■ **Task prompt**: When the line with "missing row. -/" is reached, include it and stop; before that, copy each line of the listing exactly from the first.

■ **Records for this exercise**:
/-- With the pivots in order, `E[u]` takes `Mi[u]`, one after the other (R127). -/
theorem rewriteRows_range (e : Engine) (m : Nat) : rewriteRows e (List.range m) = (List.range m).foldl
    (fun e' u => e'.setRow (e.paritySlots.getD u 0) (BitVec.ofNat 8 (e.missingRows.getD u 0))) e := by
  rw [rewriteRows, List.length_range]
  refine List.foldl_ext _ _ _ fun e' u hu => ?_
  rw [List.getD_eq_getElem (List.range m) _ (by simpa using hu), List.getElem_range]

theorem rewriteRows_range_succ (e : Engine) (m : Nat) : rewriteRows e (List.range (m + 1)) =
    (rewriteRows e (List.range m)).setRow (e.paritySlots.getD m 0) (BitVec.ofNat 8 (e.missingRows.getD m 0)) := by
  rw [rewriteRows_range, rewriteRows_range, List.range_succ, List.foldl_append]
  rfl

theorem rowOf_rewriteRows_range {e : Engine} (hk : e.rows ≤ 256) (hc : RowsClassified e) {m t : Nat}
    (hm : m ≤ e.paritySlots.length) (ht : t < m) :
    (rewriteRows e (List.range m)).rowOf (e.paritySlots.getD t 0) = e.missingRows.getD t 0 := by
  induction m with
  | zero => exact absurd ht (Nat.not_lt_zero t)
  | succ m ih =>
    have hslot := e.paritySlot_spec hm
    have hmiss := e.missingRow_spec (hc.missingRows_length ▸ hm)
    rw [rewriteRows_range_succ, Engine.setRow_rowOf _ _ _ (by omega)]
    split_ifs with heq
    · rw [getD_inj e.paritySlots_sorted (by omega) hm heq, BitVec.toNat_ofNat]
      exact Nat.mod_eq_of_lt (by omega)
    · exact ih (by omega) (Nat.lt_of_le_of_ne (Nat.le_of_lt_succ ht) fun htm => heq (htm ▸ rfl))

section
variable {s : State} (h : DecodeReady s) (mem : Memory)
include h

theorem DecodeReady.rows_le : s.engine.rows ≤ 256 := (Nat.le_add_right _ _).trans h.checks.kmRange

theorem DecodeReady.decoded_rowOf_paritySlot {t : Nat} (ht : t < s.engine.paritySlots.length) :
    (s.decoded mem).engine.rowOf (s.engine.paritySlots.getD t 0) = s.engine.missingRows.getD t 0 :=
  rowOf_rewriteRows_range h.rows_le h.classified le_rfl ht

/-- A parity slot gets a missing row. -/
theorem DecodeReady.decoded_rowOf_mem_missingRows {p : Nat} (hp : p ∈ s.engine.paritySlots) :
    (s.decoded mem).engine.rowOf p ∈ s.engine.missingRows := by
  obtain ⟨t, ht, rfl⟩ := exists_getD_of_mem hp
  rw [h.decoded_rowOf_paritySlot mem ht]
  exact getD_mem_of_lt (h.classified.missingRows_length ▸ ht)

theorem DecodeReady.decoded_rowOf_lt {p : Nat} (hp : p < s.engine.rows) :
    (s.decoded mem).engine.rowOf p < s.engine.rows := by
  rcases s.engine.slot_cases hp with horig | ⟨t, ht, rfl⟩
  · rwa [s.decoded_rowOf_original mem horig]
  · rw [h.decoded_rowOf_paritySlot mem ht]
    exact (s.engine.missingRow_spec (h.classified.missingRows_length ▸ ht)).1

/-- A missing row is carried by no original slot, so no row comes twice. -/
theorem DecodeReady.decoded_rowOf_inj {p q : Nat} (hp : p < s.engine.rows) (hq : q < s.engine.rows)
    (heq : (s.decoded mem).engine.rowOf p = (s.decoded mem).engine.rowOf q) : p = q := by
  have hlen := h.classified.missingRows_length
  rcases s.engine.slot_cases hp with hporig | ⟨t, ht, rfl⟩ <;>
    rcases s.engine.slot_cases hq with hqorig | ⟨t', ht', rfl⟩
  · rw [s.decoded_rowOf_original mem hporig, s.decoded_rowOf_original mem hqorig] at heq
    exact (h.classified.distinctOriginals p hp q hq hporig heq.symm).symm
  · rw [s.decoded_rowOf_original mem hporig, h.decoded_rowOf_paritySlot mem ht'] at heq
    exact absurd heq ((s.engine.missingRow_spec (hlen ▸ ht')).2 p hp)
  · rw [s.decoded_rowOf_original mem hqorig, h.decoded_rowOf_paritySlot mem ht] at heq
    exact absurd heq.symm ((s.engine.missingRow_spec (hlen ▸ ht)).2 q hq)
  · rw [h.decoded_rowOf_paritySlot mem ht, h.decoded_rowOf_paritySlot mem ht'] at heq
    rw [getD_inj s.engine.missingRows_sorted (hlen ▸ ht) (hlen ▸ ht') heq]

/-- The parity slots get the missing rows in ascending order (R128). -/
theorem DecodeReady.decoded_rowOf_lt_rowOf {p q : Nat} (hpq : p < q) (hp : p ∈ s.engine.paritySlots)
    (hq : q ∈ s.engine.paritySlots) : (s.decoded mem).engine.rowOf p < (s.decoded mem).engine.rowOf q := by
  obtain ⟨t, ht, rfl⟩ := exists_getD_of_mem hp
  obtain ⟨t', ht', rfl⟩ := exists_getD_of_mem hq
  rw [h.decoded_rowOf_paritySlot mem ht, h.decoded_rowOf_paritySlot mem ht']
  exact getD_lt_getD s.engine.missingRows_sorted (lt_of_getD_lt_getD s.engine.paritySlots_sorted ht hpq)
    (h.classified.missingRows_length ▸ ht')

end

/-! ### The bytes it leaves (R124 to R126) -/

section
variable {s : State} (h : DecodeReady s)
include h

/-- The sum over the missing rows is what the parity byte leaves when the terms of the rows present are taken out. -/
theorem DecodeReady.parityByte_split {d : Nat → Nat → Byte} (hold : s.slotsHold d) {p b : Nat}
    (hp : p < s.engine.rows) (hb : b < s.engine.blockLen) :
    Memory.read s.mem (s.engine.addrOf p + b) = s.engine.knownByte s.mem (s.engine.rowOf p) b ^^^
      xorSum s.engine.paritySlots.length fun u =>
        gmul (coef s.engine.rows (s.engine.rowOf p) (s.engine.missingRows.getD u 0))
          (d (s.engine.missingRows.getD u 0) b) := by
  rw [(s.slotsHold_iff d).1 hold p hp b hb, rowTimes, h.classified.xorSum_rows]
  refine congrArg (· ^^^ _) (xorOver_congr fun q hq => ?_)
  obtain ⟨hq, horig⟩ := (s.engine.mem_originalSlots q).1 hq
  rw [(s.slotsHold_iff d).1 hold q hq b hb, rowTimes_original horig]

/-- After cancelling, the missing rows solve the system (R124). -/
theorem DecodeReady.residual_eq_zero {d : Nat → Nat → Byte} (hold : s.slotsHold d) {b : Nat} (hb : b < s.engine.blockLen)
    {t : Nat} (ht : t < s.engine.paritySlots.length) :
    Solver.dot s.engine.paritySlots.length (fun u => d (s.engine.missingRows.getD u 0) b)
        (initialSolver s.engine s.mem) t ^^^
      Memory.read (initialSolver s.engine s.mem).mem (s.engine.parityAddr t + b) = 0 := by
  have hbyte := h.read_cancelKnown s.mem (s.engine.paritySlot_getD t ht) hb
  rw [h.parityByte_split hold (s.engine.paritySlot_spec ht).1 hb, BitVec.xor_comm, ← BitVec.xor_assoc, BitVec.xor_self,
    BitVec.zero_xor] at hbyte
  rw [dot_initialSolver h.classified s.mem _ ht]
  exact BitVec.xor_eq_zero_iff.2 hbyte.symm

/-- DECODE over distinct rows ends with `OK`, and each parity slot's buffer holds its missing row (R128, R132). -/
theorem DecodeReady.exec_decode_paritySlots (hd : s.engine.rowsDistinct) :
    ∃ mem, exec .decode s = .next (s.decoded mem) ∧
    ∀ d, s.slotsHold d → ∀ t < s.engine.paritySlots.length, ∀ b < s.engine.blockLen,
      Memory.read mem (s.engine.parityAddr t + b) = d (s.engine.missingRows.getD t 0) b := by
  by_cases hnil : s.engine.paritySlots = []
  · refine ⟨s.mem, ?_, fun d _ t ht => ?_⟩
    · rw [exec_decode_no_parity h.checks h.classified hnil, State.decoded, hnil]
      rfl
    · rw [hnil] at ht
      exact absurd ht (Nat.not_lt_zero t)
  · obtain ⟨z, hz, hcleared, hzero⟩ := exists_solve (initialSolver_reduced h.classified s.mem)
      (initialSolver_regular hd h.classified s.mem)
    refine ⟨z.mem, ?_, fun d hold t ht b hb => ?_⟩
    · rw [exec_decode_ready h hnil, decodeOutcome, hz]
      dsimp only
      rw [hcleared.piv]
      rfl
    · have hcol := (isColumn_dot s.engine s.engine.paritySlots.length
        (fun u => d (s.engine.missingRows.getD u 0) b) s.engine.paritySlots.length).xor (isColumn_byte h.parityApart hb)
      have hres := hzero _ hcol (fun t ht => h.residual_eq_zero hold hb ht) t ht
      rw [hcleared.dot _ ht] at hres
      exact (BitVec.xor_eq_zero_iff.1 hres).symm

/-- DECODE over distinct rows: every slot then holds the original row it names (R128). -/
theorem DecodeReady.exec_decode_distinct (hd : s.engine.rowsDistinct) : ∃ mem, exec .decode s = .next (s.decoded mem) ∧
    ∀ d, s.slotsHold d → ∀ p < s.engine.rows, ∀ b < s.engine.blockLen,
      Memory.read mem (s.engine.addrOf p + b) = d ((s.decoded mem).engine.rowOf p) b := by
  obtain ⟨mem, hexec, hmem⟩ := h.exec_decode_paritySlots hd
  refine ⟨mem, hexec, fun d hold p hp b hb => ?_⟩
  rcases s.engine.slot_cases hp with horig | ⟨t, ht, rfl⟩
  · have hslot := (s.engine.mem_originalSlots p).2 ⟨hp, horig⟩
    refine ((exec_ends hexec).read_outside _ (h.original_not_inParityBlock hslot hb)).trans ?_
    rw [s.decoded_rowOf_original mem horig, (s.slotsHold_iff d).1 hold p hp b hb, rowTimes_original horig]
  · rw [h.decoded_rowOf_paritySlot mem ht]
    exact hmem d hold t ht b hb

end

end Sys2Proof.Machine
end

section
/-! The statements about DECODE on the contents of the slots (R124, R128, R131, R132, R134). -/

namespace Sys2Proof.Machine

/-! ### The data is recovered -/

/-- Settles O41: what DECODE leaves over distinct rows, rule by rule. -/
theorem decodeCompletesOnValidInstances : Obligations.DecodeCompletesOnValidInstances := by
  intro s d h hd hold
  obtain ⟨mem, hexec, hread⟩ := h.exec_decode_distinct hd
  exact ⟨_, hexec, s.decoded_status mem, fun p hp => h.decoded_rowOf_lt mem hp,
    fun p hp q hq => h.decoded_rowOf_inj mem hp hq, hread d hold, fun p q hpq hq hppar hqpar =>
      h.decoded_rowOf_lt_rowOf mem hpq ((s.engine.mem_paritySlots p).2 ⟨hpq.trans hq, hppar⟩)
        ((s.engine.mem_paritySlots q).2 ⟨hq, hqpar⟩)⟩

■ **Your response**:
/-- With the pivots in order, `E[u]` takes `Mi[u]`, one after the other (R127). -/
theorem rewriteRows_range (e : Engine) (m : Nat) : rewriteRows e (List.range m) = (List.range m).foldl
    (fun e' u => e'.setRow (e.paritySlots.getD u 0) (BitVec.ofNat 8 (e.missingRows.getD u 0))) e := by
  rw [rewriteRows, List.length_range]
  refine List.foldl_ext _ _ _ fun e' u hu => ?_
  rw [List.getD_eq_getElem (List.range m) _ (by simpa using hu), List.getElem_range]

theorem rewriteRows_range_succ (e : Engine) (m : Nat) : rewriteRows e (List.range (m + 1)) =
    (rewriteRows e (List.range m)).setRow (e.paritySlots.getD m 0) (BitVec.ofNat 8 (e.missingRows.getD m 0)) := by
  rw [rewriteRows_range, rewriteRows_range, List.range_succ, List.foldl_append]
  rfl

theorem rowOf_rewriteRows_range {e : Engine} (hk : e.rows ≤ 256) (hc : RowsClassified e) {m t : Nat}
    (hm : m ≤ e.paritySlots.length) (ht : t < m) :
    (rewriteRows e (List.range m)).rowOf (e.paritySlots.getD t 0) = e.missingRows.getD t 0 := by
  induction m with
  | zero => exact absurd ht (Nat.not_lt_zero t)
  | succ m ih =>
    have hslot := e.paritySlot_spec hm
    have hmiss := e.missingRow_spec (hc.missingRows_length ▸ hm)
    rw [rewriteRows_range_succ, Engine.setRow_rowOf _ _ _ (by omega)]
    split_ifs with heq
    · rw [getD_inj e.paritySlots_sorted (by omega) hm heq, BitVec.toNat_ofNat]
      exact Nat.mod_eq_of_lt (by omega)
    · exact ih (by omega) (Nat.lt_of_le_of_ne (Nat.le_of_lt_succ ht) fun htm => heq (htm ▸ rfl))

section
variable {s : State} (h : DecodeReady s) (mem : Memory)
include h

theorem DecodeReady.rows_le : s.engine.rows ≤ 256 := (Nat.le_add_right _ _).trans h.checks.kmRange

theorem DecodeReady.decoded_rowOf_paritySlot {t : Nat} (ht : t < s.engine.paritySlots.length) :
    (s.decoded mem).engine.rowOf (s.engine.paritySlots.getD t 0) = s.engine.missingRows.getD t 0 :=
  rowOf_rewriteRows_range h.rows_le h.classified le_rfl ht

/-- A parity slot gets a missing row. -/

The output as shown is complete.